_Instructions to follow_:
For this exercise, return exactly the lines of the material below that begin at the one with "answers it. -/" and stop after the one with "Answers i s (.ok (.frame fr)) →".

======== Source material ========

-- ==== Sys2Proof/Machine/State.lean ====
section
/-!
DEFINITION. The typed values of the block (spec/10_state.md rules R27 to R29), the outcome of a transaction
(R15, R141), the machine's state and its reset.

The block itself holds nothing (R20): `Block` is the empty record. The rest of `State` belongs to the host
and to the run (R183): what it has still to present, the responses it has had, and what stands on the
response ports now. No instruction's response depends on it.
-/

namespace Sys2Proof.Machine

/-- A Frame (R27). Its invariant is `Frame.wf`: at most 8 payload bytes. The defaults are those of the
written notation (R85). -/
structure Frame where
  identifier : Identifier := 0
  payload : List Byte
  priority : Priority := Config.defaultPriority
  sourceAddress : Byte := 0
  destinationAddress : Byte := Config.broadcast
  deriving DecidableEq, Repr

/-- The invariant of a Frame: "`payload.length ≤ 8`" (R27). -/
def Frame.wf (f : Frame) : Bool := decide (f.payload.length ≤ Config.maxPayload)

/-- The record read from the first three payload bytes (R28). -/
structure ProprietaryHeader where
  manufacturerCode : ManufacturerCode
  industryCode : IndustryCode
  kindId : Byte
  deriving DecidableEq, Repr

/-- A Message: one of four variants, each with the decoded header and its fields in payload order (R29).
Every field is a raw byte (R30, R31). -/
inductive Message where
  | simpleAction (h : ProprietaryHeader) (actionId switchId : Byte)
  | stateInfo (h : ProprietaryHeader) (switchId switchState switchType : Byte)
  | customHsb (h : ProprietaryHeader) (actionId switchId hue saturation brightness : Byte)
  | startPattern (h : ProprietaryHeader) (switchId patternId : Byte)
  deriving DecidableEq, Repr

/-- The header of a Message of the given kind: the constants and the tag (R29). -/
def expectedHeader (kind : Byte) : ProprietaryHeader := ⟨Config.mfrCode, Config.indCode, kind⟩

/-- The header fields are 1512, 4 and the variant's tag (R29). -/
def Message.wf : Message → Bool
  | .simpleAction h _ _ => decide (h = expectedHeader Config.kindSimpleAction)
  | .stateInfo h _ _ _ => decide (h = expectedHeader Config.kindStateInfo)
  | .customHsb h _ _ _ _ _ => decide (h = expectedHeader Config.kindCustomHsb)
  | .startPattern h _ _ => decide (h = expectedHeader Config.kindStartPattern)

/-- The values that an `OK` carries (R69), one constructor for each shape. -/
inductive Result where
  /-- `r_id` of `BUILD_ID`. -/
  | identifier (id : Identifier)
  /-- `r_prio`, `r_pn`, `r_src` of `DECOMPOSE_ID`. -/
  | parts (priority : Priority) (protocolNumber : ProtocolNumber) (source : Byte)
  /-- The two bytes of `PACK_HDR`, offset 0 first; a sequence of two bytes and no Frame (R100). -/
  | headerBytes (b0 b1 : Byte)
  /-- `r_mfr`, `r_ind` of `UNPACK_HDR`. -/
  | codes (manufacturerCode : ManufacturerCode) (industryCode : IndustryCode)
  /-- The Frame of `MAKE_FRAME` and of the encoders. -/
  | frame (f : Frame)
  /-- `r_bool` of `IS_RECOGNIZED`. -/
  | recognized (b : Bool)
  /-- `r_kind` of `KIND_OF`. -/
  | kind (k : Byte)
  /-- The Message of the decoders and of `PARSE_ANY`. -/
  | message (m : Message)
  /-- No value: the status code `OK` alone (row `STATUS_OK`) does not say which values come with it. No
  operation answers this; every result port then carries a free value (log entry 3, DESIGN CHOICE, safe). -/
  | notStated
  deriving DecidableEq, Repr

/-- The faults of the block (R140, R145). Each ends its transaction and nothing else (R151), so each is a
response and a next state. It stops nothing. -/
inductive BlockFault where
  /-- A Frame of more than 8 payload bytes was to be constructed (R142). -/
  | constructionError
  /-- `UNPACK_HDR` was given fewer than 2 bytes (R143). -/
  | malformedHeader
  /-- The operation select is unassigned (R145). -/
  | illegalOp
  deriving DecidableEq, Repr

/-- A response: the outcome of one transaction (R15). -/
inductive Response where
  /-- `OK(values)`. -/
  | ok (v : Result)
  /-- `ABSENT`, the non-error empty result (R144). -/
  | absent
  /-- A fault, with no result (R151). -/
  | fault (f : BlockFault)
  deriving DecidableEq, Repr

/-- The persistent state of the block: the empty record (R20, R21 to R24). -/
structure Block where
  deriving DecidableEq, Repr

/-- The machine: the block, and the host and run around it. -/
structure State where
  /-- The block's own state: none (R20). -/
  block : Block
  /-- What the host has still to present, first to come first: the run's list of transactions (R183). -/
  pending : List Input
  /-- The responses of the run so far, first to come first: the run's result (R183). -/
  responses : List Response
  /-- The response that the response ports carry now; `none` when no request is presented, when they carry
  an unspecified value (R37). It is read by no instruction (R23, R25). -/
  onPorts : Option Response
  /-- The MODEL's own counter: which free value the undriven ports carry now (log entry 4,
  DESIGN CHOICE, safe). -/
  freeIndex : Nat
  deriving DecidableEq, Repr

/-- The machine after reset: the block has no storage to set (R37, R170), nothing is presented, nothing has
been answered (log entry 1, DESIGN CHOICE, unsafe). -/
def State.reset : State where
  block := {}
  pending := []
  responses := []
  onPorts := none
  freeIndex := 0

/-- Why a step stops with a fault. The faults of the block are no such stop: they are responses. -/
inductive Fault where
  /-- Raised by `step` when a host presents status code 5, 6 or 7, which is never produced (R141, U13). Safe:
  the model stops where the spec gives no behaviour. -/
  | statusNeverProduced
  deriving DecidableEq, Repr

/-- Why an instruction is refused. -/
inductive Refusal where
  /-- Raised by `exec` for an instruction with no meaning yet. Safe. No arm answers it. -/
  | notModelled (mnemonic : String)
  deriving DecidableEq, Repr

end Sys2Proof.Machine
end

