-- ==== Sys2Proof/Machine/Step.lean ====
section
/-!
DEFINITION. One step is one transaction (R26): the host presents the next of its inputs, the decoder reads
it, `exec` answers it. The block fetches nothing itself (R22).
-/

namespace Sys2Proof.Machine

/-- One step. With nothing to present, no request stands on the ports and the block is idle (R37, log entry
2, DESIGN CHOICE, unsafe). What is no row of the table is answered by `answerUndecoded`. -/
def step (s : State) : Host.Outcome State Fault Refusal :=
  match s.pending with
  | [] => .next (idle s)
  | x :: rest =>
    match decode x with
    | .ok i => exec i { s with pending := rest }
    | .error e => answerUndecoded e { s with pending := rest }

/-- The state in which the very next step presents the table word `w` of `nbits` bits: it is put before what
is pending (log entries 2 and 5). -/
def State.withFetchWord (s : State) (nbits w : Nat) : State :=
  match tableInput nbits w with
  | some x => { s with pending := x :: s.pending }
  | none => s

end Sys2Proof.Machine
end

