/-- R124: the Frame of `ENC_START_PATTERN`; always `OK`. -/
def Obligations.EncStartPatternResult : Prop :=
  (∀ r : Request, r.op = 0x0C → decode (.request r) = .ok (.encStartPattern r.aSrc r.aDst r.aF0 r.aF1)) ∧
  ∀ (aSrc aDst sw p : Arg) (s : State),
    ∃ id : Identifier, Answers (.buildId 61184 aSrc aDst 6) s (.ok (.identifier id)) ∧
    Answers (.encStartPattern aSrc aDst sw p) s (.ok (.frame
      ⟨id,
        [0xE8, 0x85, 0x04, BitVec.ofNat 8 sw.toNat, BitVec.ofNat 8 p.toNat, 0x00], 6,
        BitVec.ofNat 8 aSrc.toNat, BitVec.ofNat 8 aDst.toNat⟩))

/-- R120: the Frame of every encoder has the priority and the source of its identifier, a header that
unpacks to (1512, 4), and at most 8 bytes, so that `MAKE_FRAME` of it gives it back. -/
def Obligations.EncodedFrameIsConsistent : Prop :=
  ∀ (fr : Frame) (s : State) (i : Instr),
    (∃ aSrc aDst a b c d e : Arg, i ∈ [Instr.encSimpleAction aSrc aDst a b, .encStateInfo aSrc a b c,
      .encCustomHsb aSrc aDst a b c d e, .encStartPattern aSrc aDst a b]) →
    Answers i s (.ok (.frame fr)) →
    fr.priority = 6#3 ∧
    fr.identifier.extractLsb' 26 3 = fr.priority ∧ fr.identifier.extractLsb' 0 8 = fr.sourceAddress ∧
    (fr.identifier.extractLsb' 8 8 = fr.destinationAddress ∨
      fr.destinationAddress = 255#8 ∧ fr.identifier.extractLsb' 8 8 = 0#8) ∧
    fr.payload.take 2 = [0xE8#8, 0x85#8] ∧ 6 ≤ fr.payload.length ∧ fr.payload.length ≤ 8 ∧
    Answers (.makeFrame (presentFrame fr)) s (.ok (.frame fr))

/-- R71 and R175: an operand wider than its field acts as the operand masked to the field's width. -/
def Obligations.OverWideOperandsAreMasked : Prop :=
  ∀ (s : State) (x1 x2 x3 x4 x5 x6 x7 : Arg),
    exec (.buildId x1 x2 x3 x4) s =
      exec (.buildId (x1 &&& 0x3FFFF#32) (x2 &&& 0xFF#32) (x3 &&& 0xFF#32) (x4 &&& 0x7#32)) s ∧
    exec (.packHdr x1 x2) s = exec (.packHdr (x1 &&& 0x7FF#32) (x2 &&& 0x7#32)) s ∧
    exec (.encSimpleAction x1 x2 x3 x4) s =
      exec (.encSimpleAction (x1 &&& 0xFF#32) (x2 &&& 0xFF#32) (x3 &&& 0xFF#32) (x4 &&& 0xFF#32)) s ∧
    exec (.encStateInfo x1 x2 x3 x4) s =
      exec (.encStateInfo (x1 &&& 0xFF#32) (x2 &&& 0xFF#32) (x3 &&& 0xFF#32) (x4 &&& 0xFF#32)) s ∧
    exec (.encCustomHsb x1 x2 x3 x4 x5 x6 x7) s =
      exec (.encCustomHsb (x1 &&& 0xFF#32) (x2 &&& 0xFF#32) (x3 &&& 0xFF#32) (x4 &&& 0xFF#32)
        (x5 &&& 0xFF#32) (x6 &&& 0xFF#32) (x7 &&& 0xFF#32)) s ∧
    exec (.encStartPattern x1 x2 x3 x4) s =
      exec (.encStartPattern (x1 &&& 0xFF#32) (x2 &&& 0xFF#32) (x3 &&& 0xFF#32) (x4 &&& 0xFF#32)) s

/-- R125: decoding what an encoder returned gives the variant with the encoded fields (masked to 8 bits) and
the header 1512, 4 and the variant's tag.
It is an inference of the spec's own: the spec marks this law as derived by it from R120 and R130. -/
def Obligations.DecodeOfEncodedFrame : Prop :=
  ∀ (aSrc aDst a b c d e : Arg) (fr : Frame) (s : State),
    (Answers (.encSimpleAction aSrc aDst a b) s (.ok (.frame fr)) →
      Answers (.decSimpleAction (presentFrame fr)) s
        (.ok (.message (.simpleAction ⟨1512, 4, 1⟩ (BitVec.ofNat 8 a.toNat) (BitVec.ofNat 8 b.toNat))))) ∧
    (Answers (.encStateInfo aSrc a b c) s (.ok (.frame fr)) →
      Answers (.decStateInfo (presentFrame fr)) s
        (.ok (.message (.stateInfo ⟨1512, 4, 2⟩ (BitVec.ofNat 8 a.toNat) (BitVec.ofNat 8 b.toNat)
          (BitVec.ofNat 8 c.toNat))))) ∧
    (Answers (.encCustomHsb aSrc aDst a b c d e) s (.ok (.frame fr)) →
      Answers (.decCustomHsb (presentFrame fr)) s
        (.ok (.message (.customHsb ⟨1512, 4, 3⟩ (BitVec.ofNat 8 a.toNat) (BitVec.ofNat 8 b.toNat)
          (BitVec.ofNat 8 c.toNat) (BitVec.ofNat 8 d.toNat) (BitVec.ofNat 8 e.toNat))))) ∧
    (Answers (.encStartPattern aSrc aDst a b) s (.ok (.frame fr)) →
      Answers (.decStartPattern (presentFrame fr)) s
        (.ok (.message (.startPattern ⟨1512, 4, 4⟩ (BitVec.ofNat 8 a.toNat) (BitVec.ofNat 8 b.toNat)))))

/-- R126: a frame of one encoder is absent to the three other decoders, and `PARSE_ANY` answers it as its own
decoder does, with its own variant.
It is an inference of the spec's own: the spec marks these properties as derived by it from R120, R130 and R135. -/
def Obligations.CrossKindAbsentAndDispatched : Prop :=
  ∀ (aSrc aDst a b c d e : Arg) (fr : Frame) (s : State),
    (Answers (.encSimpleAction aSrc aDst a b) s (.ok (.frame fr)) →
      Answers (.decStateInfo (presentFrame fr)) s .absent ∧
      Answers (.decCustomHsb (presentFrame fr)) s .absent ∧
      Answers (.decStartPattern (presentFrame fr)) s .absent ∧
      ∃ h x y, Answers (.parseAny (presentFrame fr)) s (.ok (.message (.simpleAction h x y)))) ∧
    (Answers (.encStateInfo aSrc a b c) s (.ok (.frame fr)) →
      Answers (.decSimpleAction (presentFrame fr)) s .absent ∧
      Answers (.decCustomHsb (presentFrame fr)) s .absent ∧
      Answers (.decStartPattern (presentFrame fr)) s .absent ∧
      ∃ h x y z, Answers (.parseAny (presentFrame fr)) s (.ok (.message (.stateInfo h x y z)))) ∧
    (Answers (.encCustomHsb aSrc aDst a b c d e) s (.ok (.frame fr)) →
      Answers (.decSimpleAction (presentFrame fr)) s .absent ∧
      Answers (.decStateInfo (presentFrame fr)) s .absent ∧
      Answers (.decStartPattern (presentFrame fr)) s .absent ∧
      ∃ h x y z u v, Answers (.parseAny (presentFrame fr)) s (.ok (.message (.customHsb h x y z u v)))) ∧
    (Answers (.encStartPattern aSrc aDst a b) s (.ok (.frame fr)) →
      Answers (.decSimpleAction (presentFrame fr)) s .absent ∧
      Answers (.decStateInfo (presentFrame fr)) s .absent ∧
      Answers (.decCustomHsb (presentFrame fr)) s .absent ∧
      ∃ h x y, Answers (.parseAny (presentFrame fr)) s (.ok (.message (.startPattern h x y))))

/-! ## The decoders and the dispatcher -/

/-- R131: on a Frame, `DEC_SIMPLE_ACTION` is `OK` with bytes 3 and 4 exactly when the payload is of kind 1
and has at least 6 bytes, and `ABSENT` otherwise. -/
def Obligations.DecSimpleActionResult : Prop :=
  (∀ r : Request, r.op = 0x11 → decode (.request r) = .ok (.decSimpleAction r.f)) ∧
  (∀ (f : OperandFrame) (s : State), 8 < f.fLen.toNat →
    Answers (.decSimpleAction f) s (.fault .constructionError)) ∧
  ∀ (f : OperandFrame) (s : State), f.fLen.toNat ≤ 8 →
    (MatchesKind 1 (operandPayload f) ∧ 6 ≤ f.fLen.toNat →
      Answers (.decSimpleAction f) s (.ok (.message (.simpleAction ⟨1512, 4, 1⟩ f.fData.d3 f.fData.d4)))) ∧
    (¬ (MatchesKind 1 (operandPayload f) ∧ 6 ≤ f.fLen.toNat) → Answers (.decSimpleAction f) s .absent)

========

_Task answer_:
  /-- Raised by `exec` for an instruction with no meaning yet. Safe. No arm answers it. -/
  | notModelled (mnemonic : String)
  deriving DecidableEq, Repr

end Sys2Proof.Machine
end

-- ==== Sys2Proof/Machine/Step.lean ====
section
/-!
DEFINITION. One step is one transaction (R26): the host presents the next of its inputs, the decoder reads
it, `exec` answers it. The block fetches nothing itself (R22).
-/

namespace Sys2Proof.Machine

/-- One step. With nothing to present, no request stands on the ports and the block is idle (R37, log entry
2, DESIGN CHOICE, unsafe). What is no row of the table is answered by `answerUndecoded`. -/
def step (s : State) : Host.Outcome State Fault Refusal :=
  match s.pending with
  | [] => .next (idle s)
  | x :: rest =>
    match decode x with
    | .ok i => exec i { s with pending := rest }
    | .error e => answerUndecoded e { s with pending := rest }

/-- The state in which the very next step presents the table word `w` of `nbits` bits: it is put before what
is pending (log entries 2 and 5). -/
def State.withFetchWord (s : State) (nbits w : Nat) : State :=
  match tableInput nbits w with
  | some x => { s with pending := x :: s.pending }
  | none => s

end Sys2Proof.Machine
end

/-- R124: the Frame of `ENC_START_PATTERN`; always `OK`. -/
def Obligations.EncStartPatternResult : Prop :=
  (∀ r : Request, r.op = 0x0C → decode (.request r) = .ok (.encStartPattern r.aSrc r.aDst r.aF0 r.aF1)) ∧
  ∀ (aSrc aDst sw p : Arg) (s : State),
    ∃ id : Identifier, Answers (.buildId 61184 aSrc aDst 6) s (.ok (.identifier id)) ∧
    Answers (.encStartPattern aSrc aDst sw p) s (.ok (.frame
      ⟨id,
        [0xE8, 0x85, 0x04, BitVec.ofNat 8 sw.toNat, BitVec.ofNat 8 p.toNat, 0x00], 6,
        BitVec.ofNat 8 aSrc.toNat, BitVec.ofNat 8 aDst.toNat⟩))

/-- R120: the Frame of every encoder has the priority and the source of its identifier, a header that
unpacks to (1512, 4), and at most 8 bytes, so that `MAKE_FRAME` of it gives it back. -/
def Obligations.EncodedFrameIsConsistent : Prop :=
  ∀ (fr : Frame) (s : State) (i : Instr),
    (∃ aSrc aDst a b c d e : Arg, i ∈ [Instr.encSimpleAction aSrc aDst a b, .encStateInfo aSrc a b c,
      .encCustomHsb aSrc aDst a b c d e, .encStartPattern aSrc aDst a b]) →
    Answers i s (.ok (.frame fr)) →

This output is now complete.